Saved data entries
/-! Witnesses: copies in motion and a tile's happenings. -/

/-- A state for the event of queue 0 of sequencer A of tile 0, holding one command, with the sequencer's clock at 20. -/
def queued (k : Command) (run expect : BitVec 32) : State :=
  eventWith (seqWith { clock := 20, c0 := { cmds := [k], run := run, expect := expect } }) [0, 0, 0]
/-- One beat from offset 0 to offset 0x1000. -/
def aCopy : Command := { kind := .cpy, src := 0, dst := 0x1000, len := 64, start := 4, sc := 0, fold := true, compare := true, last := true, issue := 0, bundle := 0 }
def begun : Command := { aCopy with pages := some [] }
def moved : Command := { begun with read := 1, moving := [(0, leBytes 64 7, none)] }
def ended : Command := { begun with read := 1, done := 1 }
def sent : Command := { aCopy with kind := .cpyx, len := 128, pages := some [], read := 2, done := 2, acks := [(0, leBytes 64 7), (9, [])] }
theorem witness_CopiesStartMoveAndComplete :
    (queued aCopy 0 0).queueNext 0 0 0 = some (0, 0, aCopy) ∧
    ((queued begun 0 0).queueNext 0 0 0 = some (1, 0, begun) ∧
      sound ((queued begun 0 0).tile 0) 0 64 = true ∧ ((queued begun 0 0).tile 0).frozen = false ∧ ((queued begun 0 0).tile 0).rowMeets false (wordsOf 0 64) = false) ∧
    ((queued moved 0 0).queueNext 0 0 0 = some (2, 0, moved) ∧ moved.dst < 0x200000 ∧
      moved.moving.lookup moved.done = some (leBytes 64 7, none) ∧
      ((queued moved 0 0).tile 0).rowMeets false (wordsOf 0x1000 64) = false) ∧
    ((queued ended 5 5).queueNext 0 0 0 = some (3, 0, ended) ∧
      ((queued ended 5 5).queueOf 0 0 0).run = ((queued ended 5 5).queueOf 0 0 0).expect) ∧
    (ended.compare = true ∧ ((queued ended 5 6).queueOf 0 0 0).run ≠ ((queued ended 5 6).queueOf 0 0 0).expect ∧
      ((queued ended 5 6).seq 0 0).handler = none) ∧
    (((queued sent 0 0).queueOf 0 0 0).ackDue (queued sent 0 0).gtick = some (sent, 0) ∧ sent.kind = .cpyx ∧ sent.acked + 1 < sent.beats ∧ (queued sent 0 0).cur.bytes = []) ∧
    (((queued sent 0 0).queueOf 0 0 0).cmds = [] ++ sent :: [] ∧ (leBytes 64 8).length = (leBytes 64 7).length ∧ leBytes 64 8 ≠ []) := by
  decide +kernel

* About this task
Retrieve each line of the data in which the word "read" can be found.

* Exercise result
def moved : Command := { begun with read := 1, moving := [(0, leBytes 64 7, none)] }
def ended : Command := { begun with read := 1, done := 1 }
def sent : Command := { aCopy with kind := .cpyx, len := 128, pages := some [], read := 2, done := 2, acks := [(0, leBytes 64 7), (9, [])] }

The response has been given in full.